Structured products sales and trading revenue was a loss of $8.0 billion, which represented a decline in revenue of $2.7 billion compared to the prior year. The decrease was driven by $4.8 billion of losses resulting from our CDO exposure, which includes our super senior, warehouse, and sales and trading positions, and our hedging activities including counterparty credit risk valuations. See the detailed CDO exposure discussion to follow. Also, structured products was adversely impacted by $944 million of losses (net of hedges) on CMBS funded debt and the forward finance commitments for 2008, and $545 million in losses associated with equity investments we made in acquisition-related financing transactions. In addition, 2008 included losses related to other structured products including $738 million of losses for counterparty credit risk valuations related to our structured credit trading business. Other structured products, including residential mortgage-backed securities as well as other residual structured credit positions were negatively impacted by spread widening and extreme dislocations in basis correlations in both domestic and foreign markets that occurred in the fourth quarter of 2008. The results of 2007 were adversely impacted by the market disruptions that began during the third quarter of 2007.

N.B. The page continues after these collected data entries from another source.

theorem witness_StepTakesHostAccess :
    (inFlight 3 1 [.access (.read .word 4)]).host = .access (.read .word 4) :: [] ∧
      0 < (inFlight 3 1 [.access (.read .word 4)]).latency ∧ State.reset.status.busy = false ∧ State.reset.host = [] ∧
      State.reset.status.errCode.toNat ≤ 3 ∧ State.reset.resetAsserted = false := by decide

theorem witness_IssuedCommandCompletes : (inFlight 4 2 [.poll, .poll, .poll]).Inv ∧ (inFlight 4 2 [.poll, .poll, .poll]).status.busy = true :=
  ⟨inFlight_inv _ _ _, rfl⟩

/-- The reset case of the same statement: reset is asserted before the command's step. -/
theorem witness_IssuedCommandCompletes_reset :
    (inFlight 4 1 [.assertReset]).Inv ∧ (inFlight 4 1 [.assertReset]).status.busy = true ∧
      HostEvent.assertReset ∈ (inFlight 4 1 [.assertReset]).host :=
  ⟨inFlight_inv _ _ _, rfl, by decide⟩

theorem witness_OnlyCmdWriteStartsCommand :
    ∃ t, step { State.reset with host := [.access (.write .word 0x008 0x12)] } = .next t ∧ t.status.busy = true :=
  ⟨_, rfl, rfl⟩

theorem witness_FrameChanges_assemble :
    (inFlight 0x20 0 []).Inv ∧ ∃ t, step (inFlight 0x20 0 []) = .next t ∧ ¬SameFrame (inFlight 0x20 0 []) t :=
  ⟨inFlight_inv _ _ _, _, rfl, fun h => absurd h.1 (by decide)⟩

/-- A one-byte frame, and reset about to be asserted. -/
def framed : State := { State.reset with flen := 1, fmem := [(0, 0x45)], host := [.assertReset] }

theorem witness_FrameChanges_reset : framed.Inv ∧ ∃ t, step framed = .next t ∧ ¬SameFrame framed t where
  left :=
    { status := by constructor <;> simp [framed, State.reset, Status.reset]
      pend := fun _ => rfl
      pmem := by simp [framed, State.reset, Memory.wf]
      fmem := by simp [framed, State.reset, Memory.wf, Config.fmemSize]
      flen := by decide
      frame := by
        intro a h
        have : a = 0 := by simpa [framed] using h
        subst this; rfl
      held := fun h => absurd h (by simp [framed, State.reset]) }
  right := ⟨_, rfl, fun h => absurd h.1 (by decide)⟩

theorem witness_ChecksumOfPaddedWords : ([7, 0] : List Byte) = (if ([7] : List Byte).length % 2 = 1 then [7] ++ [0] else [7]) := by
  decide

theorem witness_EndAroundCarry :
    0xFFFF ≤ 0xFFFF ∧ (0xFFFF0000 : Word).toNat + 0xFFFF < 2 ^ 32 ∧ 2 ^ 32 ≤ (0xFFFF0001 : Word).toNat + 0xFFFF := by decide

theorem witness_FoldIsResidue :
    (0x10000 : Nat) < 2 ^ 32 ∧ 0 < 0x10000 ∧ 1 ≤ 1 ∧ 1 ≤ 0xFFFF ∧ 1 % 0xFFFF = 0x10000 % 0xFFFF := by decide

theorem witness_AccumulatorEquivalence : ∀ w ∈ ([0xFFFF, 0, 1] : List Nat), w ≤ 0xFFFF := by decide

theorem witness_SelfVerification :
    2 * 1 + 1 < ([0, 1, 0, 0] : List Byte).length ∧ ([0, 1, 0, 0] : List Byte).getD (2 * 1) 0 = 0 ∧
      ([0, 1, 0, 0] : List Byte).getD (2 * 1 + 1) 0 = 0 := by decide

theorem witness_ByteOrderConsistency :
    2 * 0 + 1 < ([0, 0, 0xF2] : List Byte).length ∧ ([0, 0, 0xF2] : List Byte).getD (2 * 0) 0 = 0 ∧
      ([0, 0, 0xF2] : List Byte).getD (2 * 0 + 1) 0 = 0 := by decide

theorem witness_AccAddAccumulatesRange :
    (fun s : State => (s.cs.pendV = false → s.cs.pendB = 0) ∧ s.csOff.toNat + s.csLen.toNat ≤ srcSize .pmem ∧
      [0x56, 0x12, 0x34] = (if s.cs.pendV then [s.cs.pendB] else []) ++ rangeBytes .pmem s)
      { withPayload [0x12, 0x34] with cs := { acc := 1, pendV := true, pendB := 0x56 } } := by decide

/-- A state whose range ends at a source's size, with PMEM's and FMEM's last bytes written. -/
def endRange (off : Word) : State :=
  { State.reset with csOff := off, csLen := 1, pmem := [(65535, 7)], fmem := [(65575, 8)] }

theorem witness_ChecksumRangeReadsSource :
    (endRange 65535).csOff.toNat + (endRange 65535).csLen.toNat = srcSize .pmem ∧
      Memory.byteAt (endRange 65535).pmem ((endRange 65535).csOff.toNat + 0) = some 7 ∧
      (endRange 65575).csOff.toNat + (endRange 65575).csLen.toNat = srcSize .fmem ∧
      Memory.byteAt (endRange 65575).fmem ((endRange 65575).csOff.toNat + 0) = some 8 ∧
      (endRange 19).csOff.toNat + (endRange 19).csLen.toNat = srcSize .iph ∧
      (endRange 19).csOff.toNat + (endRange 19).csLen.toNat = srcSize .tcph ∧
      (endRange 11).csOff.toNat + (endRange 11).csLen.toNat = srcSize .psh ∧ 0 < (endRange 11).csLen.toNat := by decide

theorem witness_CsumIsTheChecksumOfTheRange :
    (endRange 65535).csOff.toNat + (endRange 65535).csLen.toNat ≤ srcSize .pmem ∧
      [7] = rangeBytes .pmem (endRange 65535) := by decide

theorem witness_StreamedRangesChecksum :
    ∃ s u : State, Streamed s [0x12, 0x34, 0x56] ∧ u.cs = s.cs :=
  ⟨_, _, Streamed.add (bs := []) (src := .pmem) (u := withPayload [0x12, 0x34, 0x56])
    (Streamed.clear (s := State.reset) rfl) rfl (by decide) rfl, rfl⟩

theorem witness_CommandReportsItsFirstError :
    commandError .buildTcp { State.reset with plen := 65537 } = some .range ∧
      commandError .buildTcp { State.reset with plen := 65516 } = some .tooLarge ∧
      commandError .buildTcp { State.reset with plen := 65515 } = none ∧
      commandError (.csum .psh) { State.reset with csLen := 13 } = some .range ∧
      commandError (.buildIp true) { syn with plen := 65496 } = some .tooLarge ∧
      commandError (.buildIp true) { syn with plen := 65495 } = none ∧
      commandError .asmTcp { State.reset with plen := 65537 } = some .range ∧
      commandError .asmTcp { State.reset with plen := 65536 } = none := by decide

At December 31, 2008 and 2007, we held $6.9 billion and $13.6 billion of funded CMBS debt of which $6.0 billion and $8.9 billion were primarily floating-rate acquisition-related financings to major, well-known operating companies. In addition, at December 31, 2008 and 2007, we had forward finance commitments of $700 million and $2.2 billion. The decrease in funded CMBS debt was driven by securitizations and loan sales, while the decrease in forward finance commitments was driven by the funding of outstanding commitments and the business decision not to enter into any new floating-rate acquisition-related financings. Forward finance commitments at December 31, 2008 were comprised primarily of fixed-rate conduit product financings. The $944 million of losses recorded during 2008 associated with our CMBS exposure were concentrated in the more difficult to hedge floating-rate debt.

·  

Equity products sales and trading revenue decreased $512 million to $813 million in 2008 compared to 2007 primarily due to lower trading results in the institutional derivatives businesses and the sale of our equity prime brokerage business that occurred in the third quarter of 2008.

 

Collateralized Debt Obligation Exposure at December 31, 2008

CDO vehicles hold diversified pools of fixed income securities. CDO vehicles issue multiple tranches of debt securities, including commercial paper, mezzanine and equity securities.

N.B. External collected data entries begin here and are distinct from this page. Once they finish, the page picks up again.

-- ==== Sys2Proof/Certificates/Slice0/Obligations.lean ====
section
/-! DEFINITION. The statements for the provers, from the numbered rules of spec/. An address written
`.rel off` is `BASE + off` (spec/30_encoding.md R52). `SameControl`, `SameResults`, `SameBytes`,
`SameBytesOutside` and `Finished` (Sys2Proof/Safety.lean) are the frames. -/

open Sys2Proof Sys2Proof.Machine

/-! ### Encoding -/

/-- Words of the table of R46, one a family, decode to what they stand for. -/
def Obligations.SpecWordsDecode : Prop :=
  decode 0x00000001#32 = .command .keccakF ∧ decode 0x00000103#32 = .command .sha3_512 ∧
  decode 0x00000013#32 = .command .butterfly ∧ decode 0x00003020#32 = .command (.ntt 3) ∧
  decode 0x00102021#32 = .command (.basemul 2 0 1) ∧ decode 0x00073024#32 = .command (.preduce 3 7)

/-- No bit of an encoding is dropped (R44, R46). -/
def Obligations.DecodeOfEncodeIsIdentity : Prop :=
  ∀ i : Instr, i.wf = true → decode (encode i) = .command i

/-- An accepted word is the one encoding of its command (R47). -/
def Obligations.EncodeOfDecodeIsIdentity : Prop :=
  ∀ (w : Word) (i : Instr), decode w = .command i → encode i = w

/-- R47: a word is accepted exactly when its reserved bits and unused fields are 0 and OP and FN are
assigned, and two accepted words of one command are equal. -/
def Obligations.DecodeAcceptsExactlyLegalFields : Prop :=
  (∀ w : Word, (∃ i, decode w = .command i) ↔ (wordFields w).wf = true) ∧
  (∀ (v w : Word) (i : Instr), decode v = .command i → decode w = .command i → v = w)

/-- R46: "A word `w` is the listed command iff `w & mask = match`", and the bank fields are bits 14:12,
18:16 and 22:20. -/
def Obligations.TableMaskAndMatchDecide : Prop :=
  (∀ (w : Word) (i : Instr),
    w &&& tableMask i = tableMatch i ↔ ∃ j, decode w = .command j ∧ mnemonic j = mnemonic i) ∧
  (∀ (w : Word) (d : Fin 8), decode w = .command (.ntt d) → d.val = (w.extractLsb' 12 3).toNat) ∧
  (∀ (w : Word) (d a : Fin 8), decode w = .command (.preduce d a) →
    d.val = (w.extractLsb' 12 3).toNat ∧ a.val = (w.extractLsb' 16 3).toNat) ∧
  (∀ (w : Word) (d a b : Fin 8),
    decode w = .command (.basemul d a b) ∨ decode w = .command (.padd d a b) ∨ decode w = .command (.psub d a b) →
    d.val = (w.extractLsb' 12 3).toNat ∧ a.val = (w.extractLsb' 16 3).toNat ∧ b.val = (w.extractLsb' 20 3).toNat)

/-! ### Steps, issue and STATUS -/

/-- A step runs the pending command when its turn has come, else the host's next line; and a word placed
by `withFetchWord` is what the next step runs. Both are the model's: whose turn it is, is its schedule
(notes/assumptions/3.md, 6.md), and `withFetchWord` stands for the accepting CMD write
(notes/assumptions/7.md). -/
def Obligations.StepRunsTheDecodedCommand : Prop :=
  (∀ (s : State) (i : Instr) (snap : Snapshot), s.eng = .pending i snap →
    (s.wait = 0 ∨ hostStopped s = true → step s = exec i s) ∧
    (s.wait ≠ 0 ∧ hostStopped s = false → step s = hostStep { s with wait := s.wait - 1 })) ∧
  (∀ s : State, s.eng = .idle → step s = hostStep s) ∧
  (∀ (s : State) (w : Word) (i : Instr), decode w = .command i → lengthsOk i (liveSnapshot s) = true →
    step (s.withFetchWord 32 w.toNat) = exec i (s.withFetchWord 32 w.toNat) ∧
    (s.withFetchWord 32 w.toNat).eng = .pending i (liveSnapshot s) ∧
    (s.withFetchWord 32 w.toNat).cmdLast = w ∧ (s.withFetchWord 32 w.toNat).mem = s.mem)

/-- R95, R75: a write to CMD is dropped while busy; else an illegal word sets ERR_ILLEGAL and
DONE, a length above its buffer sets ERR_LEN and DONE, and any other command is accepted with the snapshot
of now. Nothing else of the block changes. -/
def Obligations.CommandWriteIssues : Prop :=
  ∀ (s : State) (w : Word),
    (s.status.busy = true →
      memWrite s (.rel 0x000) 4 w = .next { s with status := { s.status with errBusy := true } }) ∧
    (∀ y, s.status.busy = false → decode w = .illegal y →
      memWrite s (.rel 0x000) 4 w =
        .next { s with cmdLast := w, status := { s.status with errIllegal := true, done := true } }) ∧
    (∀ i, s.status.busy = false → decode w = .command i →
      ((i = .sha3_256 ∨ i = .sha3_512 ∨ i = .shake128 ∨ i = .shake256) ∧ 1024 < s.msgLen.toNat) ∨
        ((i = .shake128 ∨ i = .shake256) ∧ 1024 < s.outLen.toNat) →
      memWrite s (.rel 0x000) 4 w =
        .next { s with cmdLast := w, status := { s.status with errLen := true, done := true } }) ∧
    (∀ i, s.status.busy = false → decode w = .command i →
      ((i = .sha3_256 ∨ i = .sha3_512 ∨ i = .shake128 ∨ i = .shake256) → s.msgLen.toNat ≤ 1024) →
      ((i = .shake128 ∨ i = .shake256) → s.outLen.toNat ≤ 1024) →
      ∃ t, memWrite s (.rel 0x000) 4 w = .next t ∧ t.host = s.host ∧
        SameBlock
          { s with
            cmdLast := w
            status := { s.status with done := false, busy := true }
            eng := .pending i ⟨s.arg0, s.arg1, s.arg2, s.msgLen, s.outLen⟩ } t)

Our CDO exposure can be divided into funded and unfunded super senior liquidity commitment exposure, other super senior exposure (i.e., cash positions and derivative contracts), warehouse, and sales and trading positions. For more information on our CDO liquidity commitments, refer to Collateralized Debt Obligation Vehicles as part of Off- and On-Balance Sheet Arrangements beginning on page 43. Super senior exposure represents the most senior class of commercial paper or notes that are issued by the CDO vehicles. These financial instruments benefit from the subordination of all other securities issued by the CDO vehicles.

During 2008, we recorded CDO-related losses of $4.8 billion compared to $5.6 billion in 2007 including losses on super senior exposure of $3.6 billion and $4.0 billion. Also included in CDO-related losses in 2008 were $707 million of losses on purchased securities from liquidated CDO vehicles. These securities were purchased from the vehicles at auction and the losses were recorded subsequent to their purchase. CDO-related losses reduced trading account profits (losses) by $1.6 billion and other income by $3.2 billion. Also included during 2008 were net gains of $893 million related to our hedging activity, $315 million of losses related to subprime sales and trading and CDO warehouse positions, and $1.1 billion of losses to cover counterparty risk on our CDO and subprime-related exposure. The losses recorded in other income noted above were other-than-temporary impairment charges related to CDOs and purchased securities classified as AFS debt securities at December 31, 2008. Also we had unrealized losses on uninsured other super senior cash positions and purchased securities from liquidated CDOs of $422 million (pre-tax) in accumulated OCI at December 31, 2008.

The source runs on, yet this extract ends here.